Audio Output Send audio to speaker attached to camera. Autodiscovery Automatic discovery of camera IP address when connected within a LAN environment. Compression Type Describes the encoding types supported for the camera. Connection Type Describes the type of Device Driver used.
Native refers to the Manufacturer's specific device driver. Dewarping In-Client dewarping of fisheye or panoramic cameras. Digital Input Receive Digital or Relay inputs from camera. Digital output Trigger digital or relay outputs physically connected to a camera. Motion Quick display of whether Motion Recording is available on for the camera. Motion Configuration Configuration of motion detection within the ACC Client. Motion Recording Support for motion-based recording.
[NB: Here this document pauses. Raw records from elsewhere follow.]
theorem hostStep_keepsScan (s : State) : Answers (hostStep s) (KeepsScan s) := by
  obtain ⟨-, h, r, e⟩ | ⟨op, -, hop⟩ := hostStep_cases s
  · exact ⟨_, e, .bookkeeping s⟩
  · obtain ⟨t, et, ht⟩ := perform_keepsScan op s
    obtain ⟨h, r, e⟩ := hop t et
    exact ⟨_, e, ht.trans (.bookkeeping t)⟩

theorem callProcedure_keepsScan (p : Procedure) (s : State) : Answers (callProcedure p s) (KeepsScan s) := by
  unfold callProcedure
  split
  · obtain ⟨h, r, e⟩ := settleHost_eq { proc := p, replies := [] } s
    exact ⟨_, rfl, e ▸ .bookkeeping s⟩
  · exact (hostStep_keepsScan _).mono fun _ ht => (KeepsScan.bookkeeping s).trans ht

/-- Only the dispatcher and reset touch the scan state, clear `GS` or take events away (10_state.md R14, R15, R16). -/
theorem runMove_keepsScan {m : Move} (hd : m ≠ .dispatcher) (hr : m ≠ .reset) (s : State) :
    Answers (runMove m s) (KeepsScan s) := by
  cases m with
  | command r => exact port_keepsScan r s
  | engine op => exact ⟨_, rfl, engineOp_keepsScan op s⟩
  | call p => exact callProcedure_keepsScan p s
  | host => exact hostStep_keepsScan s
  | dispatcher => exact absurd rfl hd
  | complete i => exact ⟨_, rfl, .complete s i⟩
  | reset => exact absurd rfl hr

/-- A pushed move that answers is that move's own answer. -/
theorem runMove_of_step_push {s t : State} {m : Move} (h : step (s.push m) = .next t) : runMove m s = .next t :=
  (step_push s m (State.push_cfg s m ▸ valid_of_step_next h)).symm.trans h

/-! ### The dispatcher's step -/

/-- D_BIT clears a bit of `CV` and of `SNAP`, may draw and may emit one event; nothing else (42_dispatcher.md R84). -/
theorem dBitWith_eq (i : Nat) (l : LiveCounts) (s : State) :
    ∃ es n, dBitWith i l s =
      { s with cv := maskClear s.cv i, snap := maskClear s.snap i, evt := s.evt ++ es, draws := n } := by
  unfold dBitWith
  split
  · exact ⟨_, s.draws, rfl⟩
  · unfold handleCode
    split
    · exact ⟨_, s.draws + 1, rfl⟩
    · exact ⟨[], s.draws + 1, by simp [acknowledge, State.drawn]⟩

/-- The four things a dispatcher's step can be: nothing, D_ENTRY, D_EXIT, D_BIT (42_dispatcher.md R82, R84, R85). -/
theorem dispatcherStep_cases (s : State) :
    (s.dstate = .idle ∧ s.gs = false ∧ dispatcherStep s = s) ∨
    (s.dstate = .idle ∧ s.gs = true ∧ dispatcherStep s = dEntry s) ∨
    (s.dstate = .scanning ∧ s.snap = 0 ∧ dispatcherStep s = dExit s) ∨
    (s.dstate = .scanning ∧ s.snap ≠ 0 ∧
      ∃ cv snap es n, dispatcherStep s = { s with cv := cv, snap := snap, evt := s.evt ++ es, draws := n }) := by
  unfold dispatcherStep
  split
  · next hd =>
    cases hg : s.gs with
    | false => exact .inl ⟨hd, rfl, rfl⟩
    | true => exact .inr (.inl ⟨hd, rfl, rfl⟩)
  · next hd =>
    split
    · next hs => exact .inr (.inr (.inl ⟨hd, hs, rfl⟩))
    · next hs =>
      refine .inr (.inr (.inr ⟨hd, hs, ?_⟩))
      unfold dBit
      split
      · next hn => exact absurd ((lowestSet_eq_none _).1 hn) hs
      · next i _ =>
        obtain ⟨es, n, e⟩ := dBitWith_eq i (s.live (Fin.ofNat 64 i)) s
        exact ⟨_, _, es, n, e⟩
PTZ Quick display of whether PTZ functionality is available for camera. PTZ Control Basic PTZ Movement. PTZ Patterns/Tours Ability to create and trigger either PTZ Patterns, or PTZ Tours, depending on camera support. PTZ Presets Create and trigger PTZ Preset positions. Unit Type Type of camera. Verified By Organization which tested camera and reported capabilities.
Verified Firmware Specific firmware version tested.
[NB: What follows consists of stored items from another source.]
-- ==== Sys2Proof/Machine/Step.lean ====
section
/-! DEFINITION. One step of the machine: the next invoked operation is fetched, decoded and performed (R5, R6, R82). -/

namespace Sys2Proof.Machine

/-- One step. With nothing invoked the block does nothing (R5; log 13); a request the decoder refuses is refused
and no step is taken (R94, R402). -/
def step (s : State) : Host.Outcome State Fault Refusal :=
  match s.fetch with
  | none => .next s
  | some (q, t) =>
    match decode q with
    | .ok i => exec i t
    | .error e => .refused (Refusal.ofDecodeError e)

/-- The state whose very next step performs the operation of descriptor `w`, every operand bit zero (log 15): the
request is put first among those invoked. `nbits` is the table's width of the row. -/
def State.withFetchWord (s : State) (_nbits w : Nat) : State :=
  { s with requests := requestOfWord w :: s.requests }

end Sys2Proof.Machine
end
How does physical access control software by Cloudastructure work? The primary function of the Cloud based physical access control software is to provide an interface between the Cloudastructure Service and the access control devices at the door. Cloud Door Controller is designed as single-door access control panel that communicate with a hosted central server over the Internet. While on a LAN connected to the internet, the Cloud Door Controller only requires outbound Internet Access. Cloud Physical Door Controller has been designed to control a single door by using card, PIN or biometric readers.
In addition, each Cloud Door Controller (CDC) has 8 inputs and 5 outputs, all of which are fully configurable from any web browser. Which web browsers are supported by Cloudatructure Systems? Cloudastructure physical access control software works with all popular browsers. What readers are supported by Cloudastructure? Cloudastructure can support any reader that outputs the Wiegand format. For a complete list of supported readers, download the Supported Reader List from the Reach Toolkits.
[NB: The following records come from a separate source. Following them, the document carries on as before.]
/-! RESET_ALL and the operations without an address -/

/-- RESET_ALL (descriptor 0x30) gives every piece of state but the board inputs its reset value, whatever it held: it loads
the reset image, computes what is derived from it, evaluates port D, and delivers the level after MapChanged; with the
default all-zero image nothing is pending, the level is 0, and under the default parameters the state is that of State.reset
(R440; log 3). The model follows R440 where R33's table leaves the evaluation's effects out (log 23). `u` is the state
before the port-D evaluation. -/
def Obligations.ResetAll : Prop :=
  (∀ op : Operand, decode ⟨0x30, op⟩ = .ok .resetAll) ∧
  ∀ s : State, ∃ t u : State, exec .resetAll s = .next t ∧
    (∀ p, ¬Owns s .isr p → u.rf.read p = s.params.resetMemory.read p) ∧
    u.reg .isr = u.reg .ipr &&& ~~~u.reg .imr ∧
    u = { s with
      rf := u.rf, bootMode := true, chips := describeChips s.params u.rf true, wakeCountdown := -1,
      timerAcc1 := ⟨0⟩, timerAcc2 := ⟨0⟩, timerReadAck1 := 0, timerReadAck2 := 0, tickCounter := 0,
      lowPowerStop := false, portDPrevActive := 0, statusFlags := describeStatus s.params.regMap u.rf, returned := .nothing,
      events := [.mapChanged u.chips] } ∧
    PortDEvaluated u t ∧ t.cpuIpl = BitVec.ofNat 3 t.level ∧ t.events = [.mapChanged u.chips, .setIpl t.cpuIpl] ∧
    t = { u with
      rf := t.rf, wakeCountdown := t.wakeCountdown, portDPrevActive := t.portDPrevActive, cpuIpl := t.cpuIpl,
      events := t.events } ∧
    (s.params.resetImage = [] →
      (∀ p, t.rf.read p = 0) ∧ t.wakeCountdown = -1 ∧ t.portDPrevActive = 0 ∧ t.cpuIpl = 0) ∧
    (s.params = Params.default → t = { State.reset with inputs := s.inputs, requests := s.requests })

/-- After RESET_ALL the PLL is on and its rates are 30.0 and 15.0, with the default image and divisors (R441). -/
def Obligations.ResetRates : Prop :=
  ∀ s t : State, s.params = Params.default → exec .resetAll s = .next t →
    t.field Field.displl = 0 ∧ t.dmaclkPerTick = F64.ofNat 30 ∧ t.sysclkPerTick = F64.ofNat 15 ∧
      t.dmaclkPerTick.bits = 0x403E000000000000 ∧ t.sysclkPerTick.bits = 0x402E000000000000

/-- IACK (descriptor 0x40 with its level) returns 15 while IVR is 0 and `IVR | level` otherwise, ends the low-power stop, and changes nothing else: no
pending flag, no mask and no level (R138, R139, R150). -/
def Obligations.Iack : Prop :=
  (∀ (l : BitVec 3) (op : Operand), decode ⟨0x40 ||| l.setWidth 8, op⟩ = .ok (.iack l)) ∧
  ∀ (l : BitVec 3) (s : State),
    exec (.iack l) s = .next { s with
      lowPowerStop := false
      returned := .byte (if s.reg .ivr = 0 then 15 else (s.reg .ivr).setWidth 8 ||| l.setWidth 8)
      events := [] }

/-- EXT_IRQ (descriptor 0xA0 with its line value) drives the pending flag of an external source to the line value, wakes a powered-down PLL when it raises
an unmasked one, and delivers the level; for a name that is no such source it is refused (R135). -/
def Obligations.ExtIrq : Prop :=
  (∀ (x : Source) (op : Operand),
    decode ⟨0xA0, { op with source := x }⟩ = .ok (.extIrq x false) ∧
    decode ⟨0xA1, { op with source := x }⟩ = .ok (.extIrq x true)) ∧
  ∀ (x : Source) (line : Bool) (s : State),
    ((∀ y ∈ s.params.sources.rows, y.name = x → y.owner ≠ .external) →
      exec (.extIrq x line) s = .refused (.notExternalRequest x)) ∧
    ∀ y ∈ s.params.sources.rows, y.name = x → y.owner = .external → ∃ t, exec (.extIrq x line) s = .next t ∧
      (∀ n, t.bit .ipr n = if n = y.bit.val then line else s.bit .ipr n) ∧
      t.reg .isr = t.reg .ipr &&& ~~~t.reg .imr ∧
      WakeAfter s (line = true ∧ Wakes s y) t.wakeCountdown ∧
      Delivered t ∧ BytesKept [.ipr, .isr] s t ∧
      t = { s with
        rf := t.rf, wakeCountdown := t.wakeCountdown, cpuIpl := t.cpuIpl, returned := .nothing, events := t.events }

/-- SET_RTC (descriptor 0x60) stores its four fields, each truncated to the width that the map gives it, and changes nothing
else; out of range it is refused (R236, R96). Under the default map nothing is truncated. -/
def Obligations.SetRtc : Prop :=
  ∀ (d h m sec : Nat) (s : State),
    (¬(h < 24 ∧ m < 60 ∧ sec < 60 ∧ d < 2 ^ s.params.dayBits) → exec (.setRtc d h m sec) s = .refused .rtcOutOfRange) ∧
    (h < 24 ∧ m < 60 ∧ sec < 60 ∧ d < 2 ^ s.params.dayBits →
      ∀ op : Operand, decode ⟨0x60, { op with days := d, hours := h, minutes := m, seconds := sec }⟩ =
        .ok (.setRtc d h m sec)) ∧
    (h < 24 ∧ m < 60 ∧ sec < 60 ∧ d < 2 ^ s.params.dayBits → ∃ t, exec (.setRtc d h m sec) s = .next t ∧
      t.field Field.days = d ∧ t.field Field.hours = fits s .hours h ∧ t.field Field.minutes = fits s .minutes m ∧
      t.field Field.seconds = fits s .seconds sec ∧
      (s.params.regMap = .default → fits s .hours h = h ∧ fits s .minutes m = m ∧ fits s .seconds sec = sec) ∧
      t.reg .rtctime &&& ~~~timeMask s = s.reg .rtctime &&& ~~~timeMask s ∧
      t.reg .dayr &&& ~~~s.params.regMap.mask .days = s.reg .dayr &&& ~~~s.params.regMap.mask .days ∧
      BytesKept [.rtctime, .dayr] s t ∧
      t = { s with rf := t.rf, returned := .nothing, events := [] })

/-- INPUT_CHANGE (descriptor 0x70) replaces the inputs, evaluates port D and delivers the level; with an incomplete record
it is refused (R306, R308). -/
def Obligations.InputChange : Prop :=
  (∀ (x : Inputs) (op : Operand), decode ⟨0x70, { op with inputs := .ofInputs x }⟩ = .ok (.inputChange x)) ∧
  (∀ op : Operand, op.inputs.full? = none → decode ⟨0x70, op⟩ = .error .incompleteInputs) ∧
  ∀ (x : Inputs) (s : State), ∃ t, exec (.inputChange x) s = .next t ∧
    PortDEvaluated { s with inputs := x } t ∧ Delivered t ∧
    t = { s with
      inputs := x, rf := t.rf, wakeCountdown := t.wakeCountdown, portDPrevActive := t.portDPrevActive,
      cpuIpl := t.cpuIpl, returned := .nothing, events := t.events }

/-- The two queries (descriptors 0x50 and 0x51) return whether the PLL is on and whether SCR.DMAP is 1, and change
nothing (R169, R330). -/
def Obligations.Queries : Prop :=
  (∀ op : Operand, decode ⟨0x50, op⟩ = .ok .isSysclkRunning ∧ decode ⟨0x51, op⟩ = .ok .isRegWindowRelocated) ∧
  ∀ s : State,
    exec .isSysclkRunning s =
      .next { s with returned := .bool (decide (s.field Field.displl = 0)), events := [] } ∧
    exec .isRegWindowRelocated s =
      .next { s with returned := .bool (decide (s.field Field.dmap = 1)), events := [] }

/-- A BUS_FAULT (descriptor 0x90 with its code) latches its flag in SCR, and emits BusError exactly while BETEN is 1
(R332). -/
def Obligations.BusFault : Prop :=
  (∀ (k : FaultKind) (op : Operand), decode ⟨0x90 ||| faultCode k, op⟩ = .ok (faultOp k)) ∧
  ∀ (k : FaultKind) (s : State), ∃ t, exec (faultOp k) s = .next t ∧
    t.reg .scr = s.reg .scr ||| ((1 : Word) <<< faultBit s k) ∧
    t.events = (if s.field Field.beten = 1 then [.busError k] else []) ∧
    BytesKept [.scr] s t ∧ t = { s with rf := t.rf, returned := .nothing, events := t.events }

/-! Reads -/

/-- A read that reaches the register file returns the bytes of its span, most significant first and wrapped at 4096, with
PDDATA and PKDATA synthesised, and changes nothing but `timerReadAck` (R23, R72, R73, R80, R302, R303). -/
def Obligations.ReadValue : Prop :=
  ∀ (a : Word) (s : State), s.reaches a = true →
    (∃ t v, exec (.read8 a) s = .next t ∧ AfterRead s t a 1 (.byte v) ∧
      ∀ k < 8, v.getLsbD k = readBit s (offsetOf a) k) ∧
    (∃ t v, exec (.read16 a) s = .next t ∧ AfterRead s t a 2 (.half v) ∧
      ∀ k < 16, v.getLsbD k = readBit s ((offsetOf a + (1 - k / 8)) % 4096) (k % 8)) ∧
    (∃ t v, exec (.read32 a) s = .next t ∧ AfterRead s t a 4 (.word v) ∧
      ∀ k < 32, v.getLsbD k = readBit s ((offsetOf a + (3 - k / 8)) % 4096) (k % 8))

/-- Outside the valid addresses, and in the pseudo-register block, a read returns 0 and a write does nothing and emits
nothing (R75, R77); under the default parameters the addresses that reach the register file are those with 0xF in the top
nibble and no 0xE in bits 15 to 12 (log 4). -/
def Obligations.InvalidAccess : Prop :=
  (∀ (a : Word) (s : State), s.params = Params.default →
    (s.reaches a = true ↔ a.extractLsb' 28 4 = 0xF ∧ a.extractLsb' 12 4 ≠ 0xE)) ∧
  ∀ (a : Word) (s : State), a.extractLsb' 28 4 ≠ s.params.periphNibble ∨ s.params.inPseudoBlock a = true →
    exec (.read8 a) s = .next { s with returned := .byte 0, events := [] } ∧
    exec (.read16 a) s = .next { s with returned := .half 0, events := [] } ∧
    exec (.read32 a) s = .next { s with returned := .word 0, events := [] } ∧
    (∀ v, exec (.write8 a v) s = .next { s with returned := .nothing, events := [] }) ∧
    (∀ v, exec (.write16 a v) s = .next { s with returned := .nothing, events := [] }) ∧
    ∀ v, exec (.write32 a v) s = .next { s with returned := .nothing, events := [] }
What happens when my network is down? When a Cloudastructure Campus access control software loses communication with Cloudastructure, it will continue to function as it had before. Since all the programming is stored locally at the Controller, you will not see any difference in functionality at the door. Any changes that are made to the programming will not be downloaded to the Controller until communication is restored. Once communication is restored, all events that have occurred while the Controller was offline will be uploaded to the Cloudastructure System. How do I change the Controller to work with a static IP Address? The Controller is defaulted to DHCP (Dynamic Host Configuration Protocol.) If the network you are installing the Controller on does not support DHCP a static IP Address will need to be assigned to it.
To configure the Controller to use a static IP Address, you will need a null modem cable. If the computer you are using does not have a serial port, you will also need a USB to serial adapter. The instructions for assigning a static IP Address to an IP Controller can be found in Appendix B in the Engineering Reference which can be downloaded from the Reach Toolkits.